ABSTRACT
A 74-year-old man presented with bilateral optic nerve atrophy related to arteritic anterior ischaemic optic neuropathy (AION) which started 22 years ago. Atrophic papilla was noted in both eyes and optical coherence tomography showed thinning of the retinal nerve fibres layer as well as the macular ganglion cell complex. Optical coherence tomography angiography of the macula found a decreased density of the superficial capillary complex, whereas deep capillary complex was well-preserved. Inner retinal layer atrophy in chronic arteritic AION is followed by a loss of vascularisation in these layers as a consequence of the neurodegeneration.
KEYWORDS: Optical coherence tomography angiography, giant cell arteritis, anterior ischaemic optic neuropathy, capillary density
Introduction
Giant cell arteritis (GCA) is a granulomatous vasculitis which generally affects the large blood vessels of people over 50 years of age such as the aorta, external and internal territory of the carotid or vertebral arteries.
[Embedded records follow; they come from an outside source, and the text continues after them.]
/-- A form that writes a value to `g[d]`. -/
def writes (g : Guard) (regs : List Reg) (d : Reg) (val : State → Nat → Word) : Option RegForm :=
  some ⟨g, regs ++ [d], some d, none, fun k s => s.writeReg k d (val s k)⟩

/-- The 64 bits of a word from a function of their positions. -/
def wordOfBits (f : Nat → Bool) : Word := BitVec.ofNat 64 ((List.range 64).foldl (fun n j => n + if f j then 2 ^ j else 0) 0)

/-- Integer register forms (R362, R363, R420, R421, R428, R431, R438, R453, R455, R459, R463, R468, R478). -/
def intForm (i : Instr) : Option RegForm :=
  let two := fun (g : Guard) (d a b : Reg) (f : Word → Word → Word) =>
    writes g [a, b] d fun s k => f (s.readReg k a) (s.readReg k b)
  let one := fun (g : Guard) (d a : Reg) (f : Word → Word) => writes g [a] d fun s k => f (s.readReg k a)
  match i with
  | .add g d a b => two g d a b fun x y => BitVec.ofNat 64 (x.toNat + y.toNat)
  | .sub g d a b => two g d a b fun x y => BitVec.ofInt 64 (x.toInt - y.toInt)
  | .addw g d a b => two g d a b fun x y => (BitVec.ofNat 32 (x.toNat + y.toNat)).signExtend 64
  | .subw g d a b => two g d a b fun x y => (BitVec.ofInt 32 (x.toInt - y.toInt)).signExtend 64
  | .and g d a b => two g d a b fun x y => wordOfBits fun j => x.getLsbD j && y.getLsbD j
  | .or g d a b => two g d a b fun x y => wordOfBits fun j => x.getLsbD j || y.getLsbD j
  | .xor g d a b => two g d a b fun x y => wordOfBits fun j => x.getLsbD j != y.getLsbD j
  | .shl g d a b => two g d a b fun x y => BitVec.ofNat 64 (x.toNat * 2 ^ (y.toNat % 64))
  | .shr g d a b => two g d a b fun x y => BitVec.ofNat 64 (x.toNat / 2 ^ (y.toNat % 64))
  | .sra g d a b => two g d a b fun x y => BitVec.ofInt 64 (x.toInt / 2 ^ (y.toNat % 64))
  | .min g d a b => two g d a b fun x y => BitVec.ofInt 64 (min x.toInt y.toInt)
  | .max g d a b => two g d a b fun x y => BitVec.ofInt 64 (max x.toInt y.toInt)
  | .minu g d a b => two g d a b fun x y => BitVec.ofNat 64 (min x.toNat y.toNat)
  | .maxu g d a b => two g d a b fun x y => BitVec.ofNat 64 (max x.toNat y.toNat)
  | .slt g d a b => two g d a b fun x y => if x.toInt < y.toInt then 1 else 0
  | .sltu g d a b => two g d a b fun x y => if x.toNat < y.toNat then 1 else 0
  | .sel g d a b n => writes g [a, b] d fun s k => s.readReg k (if (s.thread k).pred n then a else b)
  | .lea g d a b sh => two g d a b fun x y => BitVec.ofNat 64 (x.toNat + y.toNat * 2 ^ sh.toNat)
  | .sext g d a n => one g d a fun x => (BitVec.ofNat (n.toNat + 1) x.toNat).signExtend 64
  | .zext g d a n => one g d a fun x => (BitVec.ofNat (n.toNat + 1) x.toNat).setWidth 64
  | .clz g d a => one g d a fun x => BitVec.ofNat 64 ((List.range 64).takeWhile fun j => !x.getLsbD (63 - j)).length
  | .popc g d a => one g d a fun x => BitVec.ofNat 64 ((List.range 64).countP fun j => x.getLsbD j)
  | .brev g d a => one g d a fun x => wordOfBits fun j => x.getLsbD (63 - j)
  | .bfx g d a pos len => one g d a fun x => (BitVec.ofNat (len.toNat + 1) (x.toNat / 2 ^ pos.toNat)).setWidth 64
  | .bfi g d a b pos len => two g d a b fun x y => wordOfBits fun j =>
      if pos.toNat ≤ j ∧ j < pos.toNat + len.toNat + 1 then y.getLsbD (j - pos.toNat) else x.getLsbD j
  | .mul g d a b => two g d a b fun x y => BitVec.ofNat 64 (x.toNat * y.toNat)
  | .mulh g d a b => two g d a b fun x y => BitVec.ofInt 64 (x.toInt * y.toInt / 2 ^ 64)
  | .mulhu g d a b => two g d a b fun x y => BitVec.ofNat 64 (x.toNat * y.toNat / 2 ^ 64)
  | _ => none

/-- A sign-extended 32-bit immediate as an integer (R250). -/
def immInt (imm : BitVec 32) : Int := if imm.toNat < 2 ^ 31 then imm.toNat else (imm.toNat : Int) - 2 ^ 32

/-- Immediate forms (R364, R427, R431, R459, R463, R478). -/
def immForm (i : Instr) : Option RegForm :=
  let one := fun (g : Guard) (d a : Reg) (f : Word → Word) => writes g [a] d fun s k => f (s.readReg k a)
  let bits := fun (imm : BitVec 32) (j : Nat) => imm.getLsbD (min j 31)
  match i with
  | .addi g d a imm => one g d a fun x => BitVec.ofInt 64 (x.toInt + immInt imm)
  | .andi g d a imm => one g d a fun x => wordOfBits fun j => x.getLsbD j && bits imm j
  | .ori g d a imm => one g d a fun x => wordOfBits fun j => x.getLsbD j || bits imm j
  | .xori g d a imm => one g d a fun x => wordOfBits fun j => x.getLsbD j != bits imm j
  | .shli g d a n => one g d a fun x => BitVec.ofNat 64 (x.toNat * 2 ^ n.toNat)
  | .shri g d a n => one g d a fun x => BitVec.ofNat 64 (x.toNat / 2 ^ n.toNat)
  | .srai g d a n => one g d a fun x => BitVec.ofInt 64 (x.toInt / 2 ^ n.toNat)
  | .slti g d a imm => one g d a fun x => if x.toInt < immInt imm then 1 else 0
  | .movi g d imm => writes g [] d fun _ _ => BitVec.ofInt 64 (immInt imm)
  | .movhi g d imm => writes g [] d fun s k => BitVec.ofNat 64 (imm.toNat * 2 ^ 32 + (s.readReg k d).toNat % 2 ^ 32)
  | _ => none

/-- Division and remainder (R100): the result, and IX for a zero divisor. -/
def divForm (i : Instr) : Option RegForm :=
  let two := fun (g : Guard) (d a b : Reg) (zero : Word → Word) (f : Word → Word → Word) =>
    some (⟨g, [a, b, d], some d, none, fun k s =>
      let x := s.readReg k a
      let y := s.readReg k b
      if y = 0 then (s.writeReg k d (zero x)).raiseFlags k flagIX else s.writeReg k d (f x y)⟩ : RegForm)
  match i with
  | .div g d a b => two g d a b (fun _ => 0) fun x y => BitVec.ofInt 64 (x.toInt.tdiv y.toInt)
  | .divu g d a b => two g d a b (fun _ => 0) fun x y => BitVec.ofNat 64 (x.toNat / y.toNat)
  | .rem g d a b => two g d a b id fun x y => BitVec.ofInt 64 (x.toInt - y.toInt * x.toInt.tdiv y.toInt)
  | .remu g d a b => two g d a b id fun x y => BitVec.ofNat 64 (x.toNat % y.toNat)
  | _ => none

/-- Conditions of comparisons on integers (R255): signed, unsigned. -/
def condTrue (cc : Cond) (x y : Int) (u v : Nat) : Bool :=
  match cc with
  | .eq => decide (u = v) | .ne => decide (u ≠ v)
  | .lt => decide (x < y) | .ge => decide (y ≤ x) | .le => decide (x ≤ y) | .gt => decide (y < x)
  | .ltu => decide (u < v) | .geu => decide (v ≤ u) | .leu => decide (u ≤ v) | .gtu => decide (v < u)

/-- A word and its flags written as a floating-point result (R88, R388): the pattern with zeros above it, flags added. -/
def givesFp (g : Guard) (regs : List Reg) (d : Reg) (val : State → Nat → FpResult) : Option RegForm :=
  some ⟨g, regs ++ [d], some d, none, fun k s =>
    let r := val s k
    (s.writeReg k d (BitVec.ofNat 64 r.bits)).modThread k fun t =>
      { t with fp := { t.fp with fflags := t.fp.fflags ||| r.flags } }⟩

/-- The rounding mode of an rm field: its own, or the thread's frm (R91, R97). -/
def modeOf (s : State) (k : Nat) (rm : Rm) : Mode :=
  match rm with
  | .rne => .rne | .rtz => .rtz | .rdn => .rdn | .rup => .rup | .rna => .rna
  | .dyn => Mode.ofFrm (s.thread k).fp.frm

/-- Scalar floating point (R256, R387 to R391): the operation of the format on the low bits of the sources. -/
def floatForm (i : Instr) : Option RegForm :=
  let two := fun (g : Guard) (t : FType) (d a b : Reg) (rm : Rm) (f : Fmt → Mode → Nat → Nat → FpResult) =>
    givesFp g [a, b] d fun s k => f (fmtOf (codeOf t)) (modeOf s k rm) (s.readReg k a).toNat (s.readReg k b).toNat
  let one := fun (g : Guard) (t : FType) (d a : Reg) (rm : Rm) (f : Fmt → Mode → Nat → FpResult) =>
    givesFp g [a] d fun s k => f (fmtOf (codeOf t)) (modeOf s k rm) (s.readReg k a).toNat
  match i with
  | .fadd g t rm d a b => two g t d a b rm Fmt.add
  | .fsub g t rm d a b => two g t d a b rm Fmt.sub
  | .fmul g t rm d a b => two g t d a b rm Fmt.mul
  | .fdiv g t rm d a b => two g t d a b rm Fmt.div
  | .ffma g t rm d a b c => givesFp g [a, b, c] d fun s k =>
      (fmtOf (codeOf t)).fma (modeOf s k rm) (s.readReg k a).toNat (s.readReg k b).toNat (s.readReg k c).toNat
  | .fmin g t d a b => two g t d a b .dyn fun f _ x y => f.minmax false x y
  | .fmax g t d a b => two g t d a b .dyn fun f _ x y => f.minmax true x y
  | .fsqrt g t rm d a => one g t d a rm Fmt.sqrt
  | .frcp g t rm d a => one g t d a rm Fmt.rcp
  | .frsq g t rm d a => one g t d a rm Fmt.rsq
  | .fexp2 g t rm d a => one g t d a rm Fmt.exp2
  | .flog2 g t rm d a => one g t d a rm Fmt.log2
  | .fclass g t d a => one g t d a .dyn fun f _ x => ⟨f.classMask x, 0⟩
  | _ => none

/-- Conversions (R257, R393, R394, R398). -/
def convForm (i : Instr) : Option RegForm :=
  match i with
  | .fcvt g dst src rm d a => givesFp g [a] d fun s k => convertFF dst src (modeOf s k rm) (s.readReg k a).toNat
  | .icvt g true f ic rm d a => givesFp g [a] d fun s k =>
      ofInt (fmtOf f) (modeOf s k rm) (intOf (intCodeWidth ic) (intCodeSigned ic) (s.readReg k a).toNat)
  | .icvt g false f ic rm d a => givesFp g [a] d fun s k =>
      toInt (modeOf s k rm) (intCodeWidth ic) (intCodeSigned ic) ((fmtOf f).decode (s.readReg k a).toNat)
  | _ => none

/-- Packed conversions and arithmetic (R433 to R436). -/
def packedForm (i : Instr) : Option RegForm :=
  let gives := fun (g : Guard) (regs : List Reg) (d : Reg) (val : State → Nat → Word × BitVec 6) =>
    some (⟨g, regs ++ [d], some d, none, fun k s => let r := val s k; (s.writeReg k d r.1).raiseFlags k r.2⟩ : RegForm)
  match i with
  | .pcvt g dst src rm part d a => gives g [a] d fun s k =>
      packedConvert dst src part.toNat (modeOf s k rm) (s.readReg k d) (s.readReg k a)
  | .pfma g t rm d a b c => gives g [a, b, c] d fun s k =>
      packedFma t (modeOf s k rm) (s.readReg k a) (s.readReg k b) (s.readReg k c)
  | .pdot g t rm d a b c => gives g [a, b, c] d fun s k =>
      let r := packedDot t (modeOf s k rm) (s.readReg k a) (s.readReg k b) (s.readReg k c)
      (BitVec.ofNat 64 r.bits, r.flags)
  | _ => none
Therefore, ophthalmic vascularisation can be involved which can lead to loss of vision through anterior ischaemic optic neuropathy (AION) and/or retinal ischaemia which are the consequence of cilio-retinal and/or central artery occlusions.1,2 However, small blood vessels and capillaries can be affected despite the absence of large artery involvement.3
A previous report about chronic arteritic AION has showed a peripapillary capillary dropout in optical coherence tomography angiography (OCT-A).4 However, as the chronic AION is accompanied by an alteration of macular inner layers, we aimed to assess the modifications of the vascularisation of the macula in a case of optic nerve atrophy due to arteritic AION.
Case report
A 74-year-old man presented with bilateral optic nerve atrophy related to acute AION which had a 22-year history and was likely due to GCA confirmed with a biopsy. Visual acuity was limited to competing finger 2 m in the right eye and to light perception in left one. Intraocular lens was normally placed in the posterior chamber and intraocular pressure was 12 mmHg in both eyes. In the fundus, we noted a bilateral white and atrophic papilla associated with an atrophic and thinning aspect of the macula, whereas no abnormalities were seen in the periphery. In both eyes, the Spectral Domain-OCT (SD-OCT; Spectralis, HRA+OCT, Heidelberg, Germany) showed a bilateral thinning of the retinal nerve fibre layer (RNFL) as well as of the macular ganglion cell complex (mGCC) (Figure 1). Furthermore, in a 3 × 3-mm macular cube of OCT-A (Spectralis, HRA+OCT), we noted a decreased density of the superficial capillary complex (SCC) while the density of the deep capillary complex (DCC) and choriocapillaris were well-preserved in both eyes as well as the integrity of the foveal avascular zone (Figure 2).
Figure 1.
In fundus of both eyes, the papilla has an atrophic white aspect while macula was thin. In the SD-OCT of the right and left eyes, both RNFL and mGCC were deeply altered with a severe optic fibre loss.
Figure 2.
In OCT-A, the visibility of the SCC was deeply altered with larges and homogenous areas of capillary dropout while the DCC was normally visible with a good preservation of the integrity of the foveal avascular zone.
Discussion
In this case, there was a long history of AION leading to a well-established visual impairment. The optic nerve atrophy was the consequence of a significant optical fibre loss leading to an atrophic papilla in fundus transposed on the SD-OCT by a deep thinning of RNFL. In addition, we noted an important reduction of mGCC thickness and which was accompanied by a low visualisation of SCC in OCT-A which normally corresponds to the capillaries located in the inner retinal layers. At the same time, there was a normal thickness of the intermediate retinal layers with a well-preserved visibility of DCC located in the retinal layers.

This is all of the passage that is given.